DO NOT submit photos that have been posted previously in the forum


----------



## Ani-mate-or (Jan 14, 2006)

Sweet, I just entered mine.  Good luck to all!


----------



## JonathanM (Jan 15, 2006)

Is JPEG 2000 acceptable?


----------



## TwistMyArm (Jan 15, 2006)

JonathanM said:
			
		

> Is JPEG 2000 acceptable?


No


----------



## will turner (Jan 16, 2006)

jeroen said:
			
		

> Hm, I took a great one here in Amsterdam tonight. But I'll be in London for a weekend before the challenge ends... So we'll see



london and amsterdam, my 2 faveroute places 
i need to make a trip back to amsterdam soon


----------



## JonathanM (Jan 18, 2006)

Finally sent an image through in JPEG & less than 150kb........


----------



## cbay (Jan 18, 2006)

Im going to try my best at this one


----------



## rmalak (Jan 19, 2006)

You have mail.


----------



## jeroen (Jan 24, 2006)

And again, you have mail


----------



## melcooney (Jan 25, 2006)

I could not find the email address to mail the pictures to?  Did I miss something or not read the original post right? Sorry to be a bother...(Darn Newbie! *LoL*)


----------



## PachelbelsCanon350D (Jan 25, 2006)

Aaaaaaaaaand you have yet more mail.

Melcooney, it's up there in the very top post, shows up blue for me. photochallenge@thephotoforum.com


----------



## melcooney (Jan 26, 2006)

PachelbelsCanon350D said:
			
		

> Aaaaaaaaaand you have yet more mail.
> 
> Melcooney, it's up there in the very top post, shows up blue for me. photochallenge@thephotoforum.com


 
Thanks...I just did not see it!
Mel


----------



## PachelbelsCanon350D (Jan 27, 2006)

you're welcome!

How do we know if our photos have been received by email? Just want to be sure mine made it in


----------



## pebe (Jan 29, 2006)

After some mistakes, i succeed to send a jpeg fron negative scan...


----------



## TwistMyArm (Jan 29, 2006)

PachelbelsCanon350D said:
			
		

> How do we know if our photos have been received by email?

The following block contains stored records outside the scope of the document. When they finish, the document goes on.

-- ==== Sys2Proof/Laws/Step.lean ====
section
/-!
SUPPORT. What the phases of a `READ` can do, which meaning a measurement command has, and how a run
unfolds.
-/

namespace Sys2Proof.Machine

/-- The legal modes written out (R25). -/
theorem isMeasurementMode_iff (m : Byte) :
    isMeasurementMode m = true ↔
      m ∈ ([0xFD, 0xF6, 0xE0, 0x39, 0x3A, 0x32, 0x33, 0x2F, 0x30] : List Byte) := by
  simp only [isMeasurementMode, List.contains_iff_mem]
  rfl

/-- Each measurement command writes its own byte (R232 to R240). -/
theorem exec_measurement {i : Instr} {cmd : Byte} (h : i.isMeasurement = true)
    (he : encode i = [cmd]) (s : State) : exec i s = writeMeasurement cmd s := by
  cases i <;> simp [Instr.isMeasurement] at h <;>
    (simp only [encode, List.cons.injEq, and_true] at he; subst he; rfl)

/-- Only six bytes make a frame (R63). -/
theorem frameOfBytes_eq_none {bytes : List Byte} (h : bytes.length ≠ 6) :
    frameOfBytes bytes = none := by
  unfold frameOfBytes
  split
  · simp at h
  · rfl

theorem frameOfBytes_eq_some {bytes : List Byte} {f : RawFrame} (h : frameOfBytes bytes = some f) :
    bytes = [f.tHi, f.tLo, f.tCrc, f.hHi, f.hLo, f.hCrc] := by
  unfold frameOfBytes at h
  split at h <;> cases h
  rfl

theorem phaseRead_held {s : State} {h : Handle} (hh : s.handle = some h)
    (hr : s.readAnswers = []) :
    phaseRead s = .next (issue (.readBytes h Config.params.frameLen) s) := by
  simp only [phaseRead, hh, memRead_held hr]

theorem phaseRead_error {s : State} {h : Handle} {rest : List ReadAnswer}
    (hh : s.handle = some h) (hr : s.readAnswers = .error :: rest) :
    phaseRead s = .next (raise (.readLength 0 true) (loseScratch
      { answered (issue (.readBytes h Config.params.frameLen) s) with readAnswers := rest })) := by
  simp only [phaseRead, hh, memRead_answered hr]

theorem phaseRead_data {s : State} {h : Handle} {bytes : List Byte} {rest : List ReadAnswer}
    (hh : s.handle = some h) (hr : s.readAnswers = .data bytes :: rest) :
    phaseRead s = .next
      (let t := { answered (issue (.readBytes h Config.params.frameLen) s) with
        readAnswers := rest }
      match frameOfBytes bytes with
      | some f => loadFrame f t
      | none => raise (.readLength bytes.length false) (loseScratch t)) := by
  simp only [phaseRead, hh, memRead_answered hr]
  cases frameOfBytes bytes <;> rfl

/-- Phase `SETTLE`, once: it ends, or time passes, or nothing happens (R186). -/
theorem phaseSettle_cases {s : State} {e : Nat} (he : s.settleT = some e) :
    (Config.params.settleMin ≤ e ∧
      phaseSettle s =
        { s with phase := .read, settleT := none, trace := s.trace ++ [.wait e] }) ∨
    (e < Config.params.settleMin ∧ ∃ d rest, s.timePassing = d :: rest ∧
      phaseSettle s = { s with settleT := some (e + d), timePassing := rest }) ∨
    (e < Config.params.settleMin ∧ s.timePassing = [] ∧ phaseSettle s = s) := by
  simp only [phaseSettle, he, Option.getD_some]
  by_cases h : Config.params.settleMin ≤ e
  · exact .inl ⟨h, if_pos h⟩
  · rw [if_neg h]
    cases ht : s.timePassing with
    | nil => exact .inr (.inr ⟨by omega, rfl, rfl⟩)
    | cons d rest => exact .inr (.inl ⟨by omega, d, rest, rfl, rfl⟩)

/-- A run goes on from the state after its first step. -/
theorem core_run_succ {k : Nat} {s t : State} (h : step s = .next t) :
    core.run (k + 1) s = core.run k t := by
  simp only [Host.Core.run]
  rw [show core.step s = .next t from h]

/-- A trace grows by one call: its order moves by one call. -/
theorem traceOrder_append (calls : List XportCall) (c : XportCall) :
    traceOrder (calls ++ [c]) = (traceOrder calls).bind fun o => o.next c := by
  simp [traceOrder, List.foldl_append]

/-- The handles closed by a trace and one more call. -/
theorem closedHandles_append (a b : List XportCall) :
    closedHandles (a ++ b) = closedHandles a ++ closedHandles b := by
  induction a with
  | nil => rfl
  | cons c a ih => cases c <;> simp [closedHandles, ih]

end Sys2Proof.Machine
end

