theorem Runs.of_request {i : Instr} {s : State} {rest : List Byte} (hf : s.inFlight = none)
    (hm : s.state ≠ .measuring) : Runs i { s with hostIn := rest } :=
  ⟨.inl hf, fun h => absurd h hm⟩

theorem Runs.of_command {i : Instr} {s : State} (hf : s.inFlight = none)
    (hd : decodeCmd8 s.mode = some i) : Runs i s :=
  ⟨.inl hf, fun _ => hd⟩

/-- An instruction leaves nothing waiting, or holds with the one call it has issued (R197). -/
theorem Effect.holdOk {i : Instr} {s t : State} (hs : s.Inv) (hk : s.HoldOk) (hrun : Runs i s)
    (h : Effect s i t) : t.HoldOk := by
  cases h with
  | notAccepted => exact hk
  | openHeld bus addr mode hc hm => exact .inr (.inl ⟨bus, addr, mode, hc, hm, rfl, rfl⟩)
  | softResetHeld _ h _ ho hh => exact .inr (.inr (.inl ⟨h, ho, hh, rfl, rfl⟩))
  | closeHeld h ho hh => exact .inr (.inr (.inr (.inl ⟨h, ho, hh, rfl, rfl⟩)))
  | triggerHeld _ cmd h _ he _ hm hp hh =>
    have hmode : s.mode = cmd := hrun.mode_eq hm he
    exact .inr (.inr (.inr (.inr (.inl ⟨h, hp, hh, hk.inFlight_measuring hm, by simp [hmode]⟩))))
  | readStarts ho => exact .inl (hrun.noneWaiting hs hk ho)
  | softReset =>
    dsimp only
    split_ifs <;> exact .inl ⟨rfl, rfl⟩
  | trigger _ _ _ _ _ _ _ _ hm =>
    dsimp only
    split_ifs
    · exact .inl ⟨hk.inFlight_measuring hm, rfl⟩
    · exact .inl ⟨rfl, rfl⟩
  | decode => exact .inl ⟨decodeAndReport_inFlight _, decodeAndReport_outstanding _⟩
  | misuse | openError | opened | modeSet | closedAlready | closed | crc8 => exact .inl ⟨rfl, rfl⟩

theorem phaseSettle_noneWaiting {s : State} (h : s.NoneWaiting) : (phaseSettle s).NoneWaiting := by
  unfold phaseSettle
  dsimp only
  split_ifs
  · exact h
  · split <;> exact h

theorem StepEffect.holdOk {s t : State} (hs : s.Inv) (hk : s.HoldOk) (h : StepEffect s t) :
    t.HoldOk := by
  cases h with
  | resumed _ _ hf heffect => exact heffect.holdOk hs hk (.of_inFlight hk hf)
  | requested _ rest _ hf hm _ heffect =>
    exact heffect.holdOk (s := { s with hostIn := rest }) hs.congr hk (.of_request hf hm)
  | commanded _ _ hf _ _ hd heffect => exact heffect.holdOk hs hk (.of_command hf hd)
  | nothing => exact hk
  | settle hf _ hp =>
    exact .inl (phaseSettle_noneWaiting (hk.noneWaiting hf (by simp [hp]) (by simp [hp])))
  | readHeld h hf _ hp hh => exact .inr (.inr (.inr (.inr (.inr ⟨h, hp, hh, hf, rfl⟩))))
  | readDone _ _ _ _ hf => exact .inl ⟨hf, rfl⟩
  | reserved | readFailed => exact .inl ⟨rfl, rfl⟩
  | decoded => exact .inl ⟨decodeAndReport_inFlight s, decodeAndReport_outstanding s⟩

/-- Settles O55: each instruction and each phase leaves nothing waiting, or its own call. -/
theorem stepKeepsHoldDiscipline : Obligations.StepKeepsHoldDiscipline :=
  fun _ _ hs hk h => (step_effect h).holdOk hs hk

/-! ### The transport order -/

/-- The trace leaves no wait without its read: any call but a wait or a read may follow. -/
def RestingTrace (calls : List XportCall) : Prop :=
  traceOrder calls = some .free ∨ traceOrder calls = some .triggered

/-! What the order asks of the trace, phase by phase: -/

theorem orderOk_iff_of_idle {s : State} (hp : s.phase = .idle) :
    s.OrderOk ↔ RestingTrace s.trace := by
  simp only [State.OrderOk, hp, RestingTrace]

theorem State.OrderOk.of_idle {s : State} (hp : s.phase = .idle) (h : RestingTrace s.trace) :
    s.OrderOk :=
  (orderOk_iff_of_idle hp).mpr h

theorem orderOk_iff_of_decode {s : State} (hp : s.phase = .decode) :
    s.OrderOk ↔ RestingTrace s.trace := by
  simp only [State.OrderOk, hp, RestingTrace]

theorem orderOk_iff_of_settle {s : State} (hp : s.phase = .settle) :
    s.OrderOk ↔ traceOrder s.trace = some .triggered := by
  simp only [State.OrderOk, hp]

theorem orderOk_iff_of_write {s : State} (hp : s.phase = .write) (hout : s.outstanding = none) :
    s.OrderOk ↔ RestingTrace s.trace := by
  simp only [State.OrderOk, hp, hout, RestingTrace]

theorem orderOk_iff_of_write_held {s : State} {c : XportCall} (hp : s.phase = .write)
    (hout : s.outstanding = some c) : s.OrderOk ↔ traceOrder s.trace = some .triggered := by
  simp only [State.OrderOk, hp, hout]

theorem orderOk_iff_of_read {s : State} (hp : s.phase = .read) (hout : s.outstanding = none) :
    s.OrderOk ↔ traceOrder s.trace = some .waited := by
  simp only [State.OrderOk, hp, hout]

theorem orderOk_iff_of_read_held {s : State} {c : XportCall} (hp : s.phase = .read)
    (hout : s.outstanding = some c) : s.OrderOk ↔ RestingTrace s.trace := by
  simp only [State.OrderOk, hp, hout, RestingTrace]

/-- A call after which no trigger is waiting, wherever a resting trace stands: `open`, `close` and
the soft reset. -/
def XportCall.Frees (c : XportCall) : Prop :=
  Order.free.next c = some .free ∧ Order.triggered.next c = some .free

theorem RestingTrace.issue {c : XportCall} {s : State} (h : RestingTrace s.trace)
    (hc : c.Frees := by exact ⟨rfl, rfl⟩) : RestingTrace (issue c s).trace := by
  rw [issue_trace]
  split_ifs
  · exact h
  · left
    rw [traceOrder_append]
    rcases h with h | h <;> rw [h]
    · exact hc.1
    · exact hc.2

/-- A command of the nine is a trigger, unless a wait is without its read. -/
theorem RestingTrace.trigger {calls : List XportCall} {h : Handle} {cmd : Byte}
    (hrest : RestingTrace calls) (hcmd : isMeasurementMode cmd = true) :
    traceOrder (calls ++ [.writeByte h cmd]) = some .triggered := by
  rw [traceOrder_append]
  rcases hrest with ho | ho <;> rw [ho] <;> exact if_pos hcmd

/-- Phase `WRITE` has issued its trigger once, whether or not it was outstanding. -/
theorem traceOrder_issue_trigger {s : State} {h : Handle} {cmd : Byte} (hk : s.HoldOk)
    (ho : s.OrderOk) (hm : s.state = .measuring) (hp : s.phase = .write) (hh : s.handle = some h)
    (hmode : s.mode = cmd) (hcmd : isMeasurementMode cmd = true) :
    traceOrder (issue (.writeByte h cmd) s).trace = some .triggered := by
  rcases hk.outstanding_cases (hk.inFlight_measuring hm) with hout | ⟨-, h', hh', hout⟩ | ⟨hr, -⟩
  · rw [issue_trace, if_neg (by simp [hout])]
    exact ((orderOk_iff_of_write hp hout).mp ho).trigger hcmd
  · have hsame : h' = h := Option.some.inj (hh'.symm.trans hh)
    rw [issue_trace, if_pos (by rw [hout, hsame, hmode])]
    exact (orderOk_iff_of_write_held hp hout).mp ho
  · rw [hp] at hr
    cases hr

/-- Phase `READ` reads six bytes once, after the wait. -/
theorem restingTrace_issue_read {s : State} {h : Handle} (hk : s.HoldOk) (ho : s.OrderOk)
    (hf : s.inFlight = none) (hp : s.phase = .read) (hh : s.handle = some h) :
    RestingTrace (issue (.readBytes h Config.params.frameLen) s).trace := by
  rcases hk.outstanding_cases hf with hout | ⟨hw, -⟩ | ⟨-, h', hh', hout⟩
  · rw [issue_trace, if_neg (by simp [hout]), RestingTrace, traceOrder_append,
      (orderOk_iff_of_read hp hout).mp ho]
    exact .inl rfl
  · rw [hp] at hw
    cases hw
  · have hsame : h' = h := Option.some.inj (hh'.symm.trans hh)
    rw [issue_trace, if_pos (by rw [hout, hsame]; rfl)]
    exact (orderOk_iff_of_read_held hp hout).mp ho

/-- Between operations an instruction issues at most a call that frees the order; in phase `WRITE`
it issues the trigger. -/
theorem Effect.orderOk {i : Instr} {s t : State} (hs : s.Inv) (hk : s.HoldOk) (ho : s.OrderOk)
    (hrun : Runs i s) (h : Effect s i t) : t.OrderOk := by
  have hrest (hm : s.state ≠ .measuring) : RestingTrace s.trace :=
    (orderOk_iff_of_idle (hs.idle hm)).mp ho
  have hclosed (hst : s.state = .closed) : s.state ≠ .measuring := by simp [hst]
  have hopened (hst : s.state = .opened) : s.state ≠ .measuring := by simp [hst]
  cases h with
  | notAccepted => exact ho
  | misuse _ hm => exact .of_idle rfl (hrest hm)
  | openHeld _ _ _ hc | opened _ _ _ _ _ hc =>
    exact .of_idle (hs.idle (hclosed hc)) (hrest (hclosed hc)).issue
  | openError _ _ _ _ hc => exact .of_idle rfl (hrest (hclosed hc)).issue
  | softResetHeld _ _ _ hst | closeHeld _ hst | closed _ _ hst =>
    exact .of_idle (hs.idle (hopened hst)) (hrest (hopened hst)).issue
  | softReset _ h _ _ _ hst =>
    have hissued := (hrest (hopened hst)).issue (c := .writeByte h Config.params.softReset)
    dsimp only
    split_ifs
    · exact .of_idle (hs.idle (hopened hst)) hissued
    · exact .of_idle rfl hissued
  | readStarts hst =>
    exact Iff.mpr (orderOk_iff_of_write rfl (hrun.noneWaiting hs hk hst).2) (hrest (hopened hst))
  | modeSet _ hst =>
    exact .of_idle (hs.idle (hopened hst)) (hrest (hopened hst))
  | closedAlready hc => exact .of_idle (hs.idle (hclosed hc)) (hrest (hclosed hc))
  | crc8 _ hm =>
    rw [crcFold_eq]
    exact .of_idle (hs.idle hm) (hrest hm)
  | decode _ _ _ _ _ _ hm =>
    rw [orderOk_iff_of_idle (decodeAndReport_phase _), decodeAndReport_trace]
    exact hrest hm
  | triggerHeld _ _ _ _ he hcmd hm hp hh =>
    exact Iff.mpr (orderOk_iff_of_write_held hp rfl)
      (traceOrder_issue_trigger hk ho hm hp hh (hrun.mode_eq hm he) hcmd)
  | trigger _ _ _ _ _ _ he hcmd hm hp hh =>
    have hissued := traceOrder_issue_trigger hk ho hm hp hh (hrun.mode_eq hm he) hcmd
    dsimp only
    split_ifs
    · exact Iff.mpr (orderOk_iff_of_settle rfl) hissued
    · exact .of_idle rfl (.inr hissued)

/-- Phase `SETTLE` ends with a wait of at least 10 ms, or the trigger is still the last call
(R186). -/
theorem phaseSettle_orderOk {s : State} (hs : s.Inv) (ho : s.OrderOk) (hp : s.phase = .settle)
    (hout : s.outstanding = none) : (phaseSettle s).OrderOk := by
  have htrig : traceOrder s.trace = some .triggered := (orderOk_iff_of_settle hp).mp ho
  obtain ⟨e, he⟩ := Option.isSome_iff_exists.mp (hs.timer_iff_settle.mpr hp)
  rcases phaseSettle_cases he with ⟨hle, h⟩ | ⟨-, d, rest, -, h⟩ | ⟨-, -, h⟩ <;> rw [h]
  · refine Iff.mpr (orderOk_iff_of_read rfl hout) ?_
    rw [traceOrder_append, htrig]
    exact if_pos hle
  · exact Iff.mpr (orderOk_iff_of_settle hp) htrig
  · exact ho

theorem StepEffect.orderOk {s t : State} (hs : s.Inv) (hk : s.HoldOk) (ho : s.OrderOk)
    (h : StepEffect s t) : t.OrderOk := by
  cases h with
  | resumed _ _ hf heffect => exact heffect.orderOk hs hk ho (.of_inFlight hk hf)
  | requested _ rest _ hf hm _ heffect =>
    exact heffect.orderOk (s := { s with hostIn := rest }) hs.congr hk ho (.of_request hf hm)
  | commanded _ _ hf _ _ hd heffect => exact heffect.orderOk hs hk ho (.of_command hf hd)
  | reserved _ _ _ hm =>
    exact .of_idle rfl ((orderOk_iff_of_idle (hs.idle hm)).mp ho)
  | nothing => exact ho
  | settle hf _ hp =>
    exact phaseSettle_orderOk hs ho hp (hk.noneWaiting hf (by simp [hp]) (by simp [hp])).2
  | readHeld _ hf _ hp hh =>
    exact Iff.mpr (orderOk_iff_of_read_held hp rfl) (restingTrace_issue_read hk ho hf hp hh)
  | readFailed _ _ _ _ _ hf _ hp hh =>
    exact .of_idle rfl (restingTrace_issue_read hk ho hf hp hh)
  | readDone _ _ _ _ hf _ hp hh =>
    exact Iff.mpr (orderOk_iff_of_decode rfl) (restingTrace_issue_read hk ho hf hp hh)
  | decoded _ _ hp =>
    rw [orderOk_iff_of_idle (decodeAndReport_phase s), decodeAndReport_trace]
    exact (orderOk_iff_of_decode hp).mp ho

/-- Settles O56: each phase of a `READ` moves the order on, and no other operation breaks it. -/
theorem stepKeepsTransportOrder : Obligations.StepKeepsTransportOrder :=
  fun _ _ hs hk ho h => (step_effect h).orderOk hs hk ho

end Sys2Proof.Machine
end

section
/-!
SUPPORT. The encodings: what each opcode of the host port decodes as and what its decoding says of
the bytes, the rows of the command map, the 48-bit frame; then the steps that run no instruction,
and the command bytes that no operation issues.
-/

namespace Sys2Proof.Machine

/-! ### Host requests -/

/-- The count byte of `CRC8` gives back its bytes, up to the 255 it can count (R97). -/
theorem decodeCrc8_counted {data : List Byte} (rest : List Byte) (h : data.length ≤ 255) :
    decodeCrc8 (BitVec.ofNat 8 data.length :: (data ++ rest)) = .instr (.hostCrc8 data) rest := by
  have hcount : (BitVec.ofNat 8 data.length).toNat = data.length := by
    rw [BitVec.toNat_ofNat, Nat.mod_eq_of_lt (by omega)]
  simp [decodeCrc8, hcount]

/-- Settles O1: a request's opcode selects the decoder of its own format, and only the byte string
of `CRC8` has to be counted. -/
theorem hostRequestRoundTrip : Obligations.HostRequestRoundTrip := by
  intro i rest hhost hwf
  cases i with
  | hostOpen | hostSreset | hostRead | hostSetmode | hostClose | hostDecode => rfl
  | hostCrc8 data => exact decodeCrc8_counted rest (of_decide_eq_true hwf)
  | _ => cases hhost

/-- `bytes` are the encoding of the well-formed host request `i`, and `rest` after it. -/
def IsRequest (bytes : List Byte) (i : Instr) (rest : List Byte) : Prop :=
  i.isHost = true ∧ i.wellFormed = true ∧ bytes = encode i ++ rest

section
variable {bytes rest : List Byte} {i : Instr}

theorem decodeOpen_isRequest (h : decodeOpen bytes = .instr i rest) :
    IsRequest (opOpen :: bytes) i rest := by
  unfold decodeOpen at h
  split at h <;> cases h
  exact ⟨rfl, rfl, rfl⟩

theorem decodeSetmode_isRequest (h : decodeSetmode bytes = .instr i rest) :
    IsRequest (opSetmode :: bytes) i rest := by
  unfold decodeSetmode at h
  split at h <;> cases h
  exact ⟨rfl, rfl, rfl⟩

theorem decodeDecode_isRequest (h : decodeDecode bytes = .instr i rest) :
    IsRequest (opDecode :: bytes) i rest := by
  unfold decodeDecode at h
  split at h <;> cases h
  exact ⟨rfl, rfl, rfl⟩

/-- A count byte never asks for more than 255 bytes, and the bytes taken are as many as it says. -/
theorem decodeCrc8_isRequest (h : decodeCrc8 bytes = .instr i rest) :
    IsRequest (opCrc8 :: bytes) i rest := by
  unfold decodeCrc8 at h
  split at h
  case h_2 => cases h
  case h_1 n tail =>
    split_ifs at h with hshort
    cases h
    have hlen : (tail.take n.toNat).length = n.toNat :=
      List.length_take_of_le (Nat.le_of_not_lt hshort)
    refine ⟨rfl, ?_, ?_⟩
    · have hn : n.toNat < 256 := n.isLt
      simp only [Instr.wellFormed, hlen, decide_eq_true_eq]
      omega
    · simp [encode, hlen]

end

/-- Settles O2: each opcode's decoder takes from the front of the bytes what the encoder writes. -/
theorem decodedRequestReencodes : Obligations.DecodedRequestReencodes := by
  intro bytes rest i h
  cases bytes with
  | nil => cases h
  | cons op tail =>
    change IsRequest (op :: tail) i rest
    simp only [decodeHost] at h
    split_ifs at h with hopen hsreset hread hsetmode hclose hcrc hdecode
    · exact hopen ▸ decodeOpen_isRequest h
    · cases h; exact ⟨rfl, rfl, hsreset ▸ rfl⟩
    · cases h; exact ⟨rfl, rfl, hread ▸ rfl⟩
    · exact hsetmode ▸ decodeSetmode_isRequest h
    · cases h; exact ⟨rfl, rfl, hclose ▸ rfl⟩
    · exact hcrc ▸ decodeCrc8_isRequest h
    · exact hdecode ▸ decodeDecode_isRequest h

/-- No opcode of R96 is `0x00`, or `0x08` and above: those are reserved (R98 a). -/
theorem decodeHost_reserved {op : Byte} (rest : List Byte) (h : op = 0x00 ∨ 0x08 ≤ op) :
    decodeHost (op :: rest) = .reserved op rest := by
  have hne : ∀ k ∈ [opOpen, opSreset, opRead, opSetmode, opClose, opCrc8, opDecode], op ≠ k := by
    rintro k hk rfl
    revert op
    decide
  simp only [List.forall_mem_cons] at hne
  simp [decodeHost, hne]

/-! ### Device commands -/

theorem cmdRows_of_decodeCmd8 {b : Byte} {i : Instr} (h : decodeCmd8 b = some i) :
    (b, i) ∈ cmdRows := by
  obtain ⟨row, hfind, rfl⟩ := Option.map_eq_some_iff.mp h
  have hb : row.1 = b := eq_of_beq (List.find?_some hfind :)
  exact hb ▸ List.mem_of_find?_eq_some hfind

Just want to be sure mine made it in



If you haven't recieved an email back then it means it hasn't been recieved


----------



## r0yalpr0d (Jan 31, 2006)

Is there any digital editing allowed? or does it have to be, straight from the cam?


----------



## Soul Rebel (Feb 1, 2006)

Well that sucks. I missed this by a dayI guess thats what I get for being new, lol.


----------